━━━ MATERIAL FOR THIS TASK

-- ==== Sys2Proof/Tests/Slice0.lean ====
section
/-! SUPPORT. The model's own tests. Every expected result of a step is a row of spec/95_test_vectors.md (its id stands in the
test's docstring) or a word written out from the formats of spec/30_encoding.md R81; the witnesses meet the hypotheses of the
statements in Certificates/Slice0/Obligations.lean. -/

namespace Sys2Proof.Tests

open Sys2Proof Sys2Proof.Machine

/-! ## WellFormed refuses a second spelling -/

theorem test_wellFormed_refuses_br_spelled_nop : Instr.wellFormed (.br false false false 5#9) = false := by decide
theorem test_wellFormed_refuses_jmp_spelled_ret : Instr.wellFormed (.jmp .r7) = false := by decide
theorem test_wellFormed_refuses_trap_spelled_getc : Instr.wellFormed (.trap 0x20#8) = false := by decide
theorem test_wellFormed_refuses_trap_spelled_halt : Instr.wellFormed (.trap 0x25#8) = false := by decide
theorem test_wellFormed_takes_the_neighbours :
    Instr.wellFormed (.trap 0x1F#8) = true ∧ Instr.wellFormed (.trap 0x26#8) = true ∧
    Instr.wellFormed (.jmp .r6) = true ∧ Instr.wellFormed (.br false false true 0#9) = true := by decide

/-! ## Decoding: every constructor, by a word written out field by field from 30_encoding.md R81 -/

theorem test_decode_addReg : decode 0b0001_010_000_0_00_001#16 = .addReg .r2 .r0 .r1 := by decide
theorem test_decode_addReg_ignored : decode 0b0001_010_000_0_11_001#16 = .addReg .r2 .r0 .r1 := by decide
theorem test_decode_addImm : decode 0b0001_001_010_1_10000#16 = .addImm .r1 .r2 0b10000#5 := by decide
theorem test_decode_andReg : decode 0b0101_011_001_0_00_010#16 = .andReg .r3 .r1 .r2 := by decide
theorem test_decode_andImm : decode 0b0101_101_110_1_11111#16 = .andImm .r5 .r6 0b11111#5 := by decide
theorem test_decode_not : decode 0b1001_001_000_111111#16 = .not .r1 .r0 := by decide
theorem test_decode_br : decode 0b0000_1_0_1_000000101#16 = .br true false true 5#9 := by decide
theorem test_decode_nop : decode 0b0000_0_0_0_111111111#16 = .nop 0x1FF#9 := by decide
theorem test_decode_jmp : decode 0b1100_000_010_000000#16 = .jmp .r2 := by decide
theorem test_decode_ret : decode 0b1100_000_111_000000#16 = .ret := by decide
theorem test_decode_jsr : decode 0b0100_1_10000000000#16 = .jsr 0x400#11 := by decide
theorem test_decode_jsrr : decode 0b0100_0_00_011_000000#16 = .jsrr .r3 := by decide
theorem test_decode_ld : decode 0b0010_001_000000010#16 = .ld .r1 2#9 := by decide
theorem test_decode_ldi : decode 0b1010_010_000000001#16 = .ldi .r2 1#9 := by decide
theorem test_decode_ldr : decode 0b0110_100_101_111111#16 = .ldr .r4 .r5 0x3F#6 := by decide
theorem test_decode_lea : decode 0b1110_110_100000000#16 = .lea .r6 0x100#9 := by decide
theorem test_decode_st : decode 0b0011_011_000000100#16 = .st .r3 4#9 := by decide
theorem test_decode_sti : decode 0b1011_001_000000000#16 = .sti .r1 0#9 := by decide
theorem test_decode_str : decode 0b0111_010_110_000011#16 = .str .r2 .r6 3#6 := by decide
theorem test_decode_trap : decode 0b1111_0000_00100110#16 = .trap 0x26#8 := by decide
theorem test_decode_reserved8 : decode 0b1000_111111111111#16 = .reserved8 := by decide
theorem test_decode_reserved13 : decode 0b1101_111010101101#16 = .reserved13 := by decide
theorem test_decode_getc : decode 0b1111_0000_00100000#16 = .getc := by decide
theorem test_decode_out : decode 0b1111_0000_00100001#16 = .out := by decide
theorem test_decode_puts : decode 0b1111_0000_00100010#16 = .puts := by decide
theorem test_decode_inEcho : decode 0b1111_0000_00100011#16 = .inEcho := by decide
theorem test_decode_putsp : decode 0b1111_0000_00100100#16 = .putsp := by decide
theorem test_decode_halt : decode 0b1111_0011_00100101#16 = .halt := by decide

theorem test_encode_assembler_words :
    encode (.not .r1 .r0) = 0x923F ∧ encode (.addImm .r0 .r0 5#5) = 0x1025 ∧ encode .ret = 0xC1C0 ∧
    encode .halt = 0xF025 ∧ encode (.jsr 4#11) = 0x4804 ∧ encode (.br false true false 3#9) = 0x0403 := by decide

━━━━━━

Return nothing but the lines from the start of the listing above through the line containing "(.jmp .r7) = false := by decide", exactly as given.

## [REPLY TO THE EXERCISE]
-- ==== Sys2Proof/Tests/Slice0.lean ====
section
/-! SUPPORT. The model's own tests. Every expected result of a step is a row of spec/95_test_vectors.md (its id stands in the
test's docstring) or a word written out from the formats of spec/30_encoding.md R81; the witnesses meet the hypotheses of the
statements in Certificates/Slice0/Obligations.lean. -/

namespace Sys2Proof.Tests

open Sys2Proof Sys2Proof.Machine

/-! ## WellFormed refuses a second spelling -/

theorem test_wellFormed_refuses_br_spelled_nop : Instr.wellFormed (.br false false false 5#9) = false := by decide
theorem test_wellFormed_refuses_jmp_spelled_ret : Instr.wellFormed (.jmp .r7) = false := by decide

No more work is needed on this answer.